Pearls and Pitfalls of Technique
It is important to ensure that stability of the elbow is restored before leaving the operating room.
In selected cases, use of an external fixator is helpful to restore congruency to the elbow. A static fixator is easy to apply and there seems to be little advantage to use a hinged fixator which can be more difficult to apply and is more costly.
Postoperative rehabilitation is important with close clinical and radiographic follow-up in complex injuries.
Recurrent instability of the elbow, failure of fixation, and ulnar nerve complications can be problematic. Subtle instability can lead to fairly rapid joint destruction.
Postoperative rehabilitation depends upon the stability obtained in the operating room and the structures injured. If stability was obtained intraoperatively, range of motion commences within a few days postoperatively. If a choice must be made between motion and stability, stability is favored with immobilization as necessary for healing.
Outcomes/Evidence in the Literature
Little information is available in the literature regarding outcomes following coronoid fractures. This is in part because these injuries rarely occur in isolation and the concomitant injuries often dictate treatment and influence outcomes.
Regan and Morrey reported upon 32 patients with coronoid fractures. Most of these patients were treated with immobilization; because of poorer outcomes, prolonged immobilization alone was condemned. Subsequently, Adams et al reported on 103 patients at the same institution. All Regan Morrey I were treated nonoperatively or excised; all type III fractures and 76% of type II fractures were treated operatively often with plates. These patients fared better than the prior cohort of patients at the same institution.
Adams, JE, Sanchez-Sotelo, J, Kallina, CF, Morrey, BF, Steinmann, SP. “Fractures of the coronoid: morphology based upon computed tomography scanning”. Journal of Shoulder and Elbow Surgery. vol. 21. 2012. pp. 782-8.
Adams, JE, Hoskin, TL, Morrey, BF, Steinmann, SP. “Management and outcome of 103 acute fractures of the coronoid process of the ulna”. J Bone Joint Surg Br. vol. 91. 2009. pp. 632-635.
O’Driscoll, SW, Jupiter, JB, Cohen, MS, Ring, D, McKee, MD. “Difficult elbow fractures: pearls and pitfalls”. Instr Course Lect. vol. 52. 2003. pp. 113-134.

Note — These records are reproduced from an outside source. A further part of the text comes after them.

-- ==== Sys2Proof/Laws/State.lean ====
section
/-! SUPPORT. The small laws of the state: what a read gives after an update of one record or one field. They
are simp lemmas, so that no proof unfolds an update. -/

namespace Sys2Proof.Machine

variable (s : State) (i j : StationId) (u v : UnitId)

/-! ### A record read back -/

@[simp] theorem State.station_setStation_self (x : Station) : (s.setStation i x).station i = x := by
  simp [State.setStation, State.station]
@[simp] theorem State.channel_setChannel_self (x : Channel) : (s.setChannel i x).channel i = x := by
  simp [State.setChannel, State.channel]
@[simp] theorem State.mooring_setMooring_self (x : Option Mooring) :
    (s.setMooring i x).mooring i = x := by
  simp [State.setMooring, State.mooring]
@[simp] theorem State.unit_setUnit_self (x : DriveUnit) : (s.setUnit u x).unit u = x := by
  simp [State.setUnit, State.unit]

variable {i j u v} in
theorem State.station_setStation_of_ne (x : Station) (h : j ≠ i) :
    (s.setStation i x).station j = s.station j := by
  simp [State.setStation, State.station, Fin.val_inj, h.symm]
variable {i j u v} in
theorem State.channel_setChannel_of_ne (x : Channel) (h : j ≠ i) :
    (s.setChannel i x).channel j = s.channel j := by
  simp [State.setChannel, State.channel, Fin.val_inj, h.symm]
variable {i j u v} in
theorem State.mooring_setMooring_of_ne (x : Option Mooring) (h : j ≠ i) :
    (s.setMooring i x).mooring j = s.mooring j := by
  simp [State.setMooring, State.mooring, Fin.val_inj, h.symm]
variable {i j u v} in
theorem State.unit_setUnit_of_ne (x : DriveUnit) (h : v ≠ u) :
    (s.setUnit u x).unit v = s.unit v := by
  simp [State.setUnit, State.unit, Fin.val_inj, h.symm]

theorem State.station_setStation (x : Station) :
    (s.setStation i x).station j = if j = i then x else s.station j := by
  split <;> simp_all [State.station_setStation_of_ne]
theorem State.channel_setChannel (x : Channel) :
    (s.setChannel i x).channel j = if j = i then x else s.channel j := by
  split <;> simp_all [State.channel_setChannel_of_ne]
theorem State.mooring_setMooring (x : Option Mooring) :
    (s.setMooring i x).mooring j = if j = i then x else s.mooring j := by
  split <;> simp_all [State.mooring_setMooring_of_ne]
theorem State.unit_setUnit (x : DriveUnit) :
    (s.setUnit u x).unit v = if v = u then x else s.unit v := by
  split <;> simp_all [State.unit_setUnit_of_ne]

theorem State.station_onStation (f : Station → Station) :
    (s.onStation i f).station j = if j = i then f (s.station i) else s.station j :=
  s.station_setStation i j _
theorem State.channel_onChannel (f : Channel → Channel) :
    (s.onChannel i f).channel j = if j = i then f (s.channel i) else s.channel j :=
  s.channel_setChannel i j _
theorem State.unit_onUnit (f : DriveUnit → DriveUnit) :
    (s.onUnit u f).unit v = if v = u then f (s.unit u) else s.unit v :=
  s.unit_setUnit u v _

@[simp] theorem State.station_onStation_self (f : Station → Station) :
    (s.onStation i f).station i = f (s.station i) := s.station_setStation_self i _
@[simp] theorem State.channel_onChannel_self (f : Channel → Channel) :
    (s.onChannel i f).channel i = f (s.channel i) := s.channel_setChannel_self i _
@[simp] theorem State.unit_onUnit_self (f : DriveUnit → DriveUnit) :
    (s.onUnit u f).unit u = f (s.unit u) := s.unit_setUnit_self u _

Regan, W, Morrey, B. “Fractures of the coronoid process of the ulna”. J Bone Joint Surg Am. vol. 71. 1989. pp. 1348-1354.
Steinmann, SP. “Coronoid process fracture”. J Am Acad Orthop Surg. vol. 16. 2008. pp. 519-529.
Coronoid fractures can be complicated and difficult to treat. Developing an understanding of the injury patterns that occur and the structures that must be addressed to restore a stable and congruent elbow joint facilitates best outcomes.